Powołując się na coraz większą jednolitość orzecznictwa sądowego, przedstawionego zresztą obszernie w piśmie, MF uznało, że nie ma przesłanek, by kwestionować dopuszczalność dochodzenia przez Skarb Państwa należności publicznoprawnych na drodze skargi pauliańskiej. Resortu nie przekonał też argument rzecznika praw obywatelskich, że stosowanie w drodze analogii legis skargi pauliańskiej do zobowiązań podatkowych powoduje niekorzystne skutki dla podatnika.

Urzędnicy podkreślali, że dług podatnika zostaje zaspokojony z majątku osoby trzeciej, działającej przecież w złej wierze.
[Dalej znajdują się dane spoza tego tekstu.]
-- ==== Sys2Proof/Machine/CellMem.lean ====
section
/-!
DEFINITION. The memory group of a cell, XREQ, and their performance at the memory cells (R131, R132, R150,
R161, R162, R180 to R186, R189).
-/

namespace Sys2Proof.Machine
open Sys2Proof

/-! ### The checks of R182 -/

/-- The access kinds of R182. -/
inductive AccessKind where
  | read | write | atomic
  deriving DecidableEq, Repr

/-- The check of the capability; a failure names lane 0. -/
def cellCapCause (cap : Cap) (kind : AccessKind) (table : Bool) (tenant : BitVec 8) : Option Cause :=
  if !cap.tag then some .tag
  else if cap.otype != 0 || cap.tenant != tenant || cap.space == .sys then some .perm
  else if kind == .read && !cap.pR then some .perm
  else if kind == .write && (!cap.pW || cap.space == .fibre) then some .perm
  else if kind == .atomic && (!cap.pA || cap.space == .fibre) then some .perm
  else if table && cap.space != .scratch then some .perm
  else none

/-- What the check of elements answers. -/
inductive Checked where
  | ok (s : State) (lanes : List LaneAccess)
  | fault (s : State) (f : CellFault)
  /-- A translation misses: the instruction parks (R382). -/
  | miss (s : State) (va lane : Nat)

/-- A lane that acts: its number, its element offset, the data that it carries. -/
structure Acting where
  lane : Nat
  off  : Nat
  data : Elem
  deriving DecidableEq, Repr

/-- The element checks of the acting lanes, ascending (R182). [DEDUCED, log 38] -/
def State.checkLanes (s : State) (x : Ctx) (cap : Cap) (write : Bool) (done : List LaneAccess) :
    List Acting → Checked
  | [] => .ok s done
  | a :: rest =>
    let va := cap.base + 4 * a.off
    let fault (s : State) (c : Cause) : Checked := .fault s ⟨c, x.slot, a.lane, va, 0⟩
    let next (s : State) (l : LaneAccess) : Checked := s.checkLanes x cap write (done ++ [l]) rest
    let tenant := x.pl.x.tenant
    let cache := CacheId.memCell x.c.server
    if cap.length < 4 * a.off + 4 then fault s .bounds
    else if va % 4 != 0 then fault s .misalign
    else if cap.space == .scratch then
      match s.scratchTrap cap va 4 false with
      | some c => fault s c
      | none => next s ⟨a.lane, va, a.data, none⟩
    else if va / 2 ^ 48 != 0 then fault s .page
    else if (s.cached cache tenant va).isNone then .miss s va a.lane
    else match s.translate cache tenant (s.rootOf tenant) va write with
      | (s, .error c) => fault s c
      | (s, .ok p) => next s ⟨a.lane, p.pa, a.data, p.fill⟩

/-- The instruction parks until a walker has taken its access. [DEDUCED, log 38] -/
def State.park (s : State) (x : Ctx) (va lane : Nat) (write : Bool) : State :=
  { s with parked := s.parked ++
      [⟨.memCell x.c.server, x.pl.x.tenant, va, write, .cell x.c x.slot lane x.inst.num⟩] }

/-- The checks of a memory instruction; `go` has the lanes. -/
def checkedLanes (kind : AccessKind) (m : Fin 16) (acting : Ctx → List Acting)
    (go : Ctx → List LaneAccess → Space → State → Fired) (x : Ctx) (s : State) : Fired :=
  let cap := (s.cell x.c).c[m]
  match cellCapCause cap kind false x.pl.x.tenant with
  | some c => .fault s (slotFault c x.slot)
  | none => match s.checkLanes x cap (kind != .read) [] (acting x) with
    | .ok s ls => go x ls cap.space s
    | .fault s f => .fault s f
    | .miss s va lane => .wait (s.park x va lane (kind != .read))

/-! ### Acting lanes (R181) -/

def actLoad (x : Ctx) : List Acting :=
  ((List.range 16).filter x.l.ok).map fun i => ⟨i, (x.l.at i).toNat, 0⟩
def actBoth (x : Ctx) : List Acting :=
  ((List.range 16).filter fun i => x.l.ok i && x.r.ok i).map fun i => ⟨i, (x.l.at i).toNat, x.r.at i⟩
def actLdc (x : Ctx) : List Acting :=
  let on (i : Nat) : Bool := x.l.ok 0 && (!x.l.ok 1 || (x.l.at 1).getLsbD i)
  ((List.range 16).filter on).map fun i => ⟨i, (x.l.at 0).toNat + i, 0⟩
def actStc (x : Ctx) : List Acting :=
  ((List.range 16).filter fun i => x.l.ok 0 && x.r.ok i).map fun i =>
    ⟨i, (x.l.at 0).toNat + i, x.r.at i⟩

/-! ### Issue (R149, R150, R152) -/

/-- Order input of pm 11: the held stores that it comes from. -/
def Ctx.after (x : Ctx) : List Nat := if x.sh.pm = .third then x.ords else []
Korzyścią podatnika jest zatem doprowadzenie do wykonania jego obowiązku, uwolnienie się od zaległości oraz od perspektyw prowadzenia dalszych czynności egzekucyjnych z jego majątku.

Zdaniem MF tworzenie nowych regulacji, czyli podanie w wątpliwość istniejącego dorobku legislacyjnego i orzeczniczego, nie byłoby korzystne ani dla organów podatkowych, ani dla podatników, ani osób trzecich, które dokonały z nimi czynności cywilnoprawnych.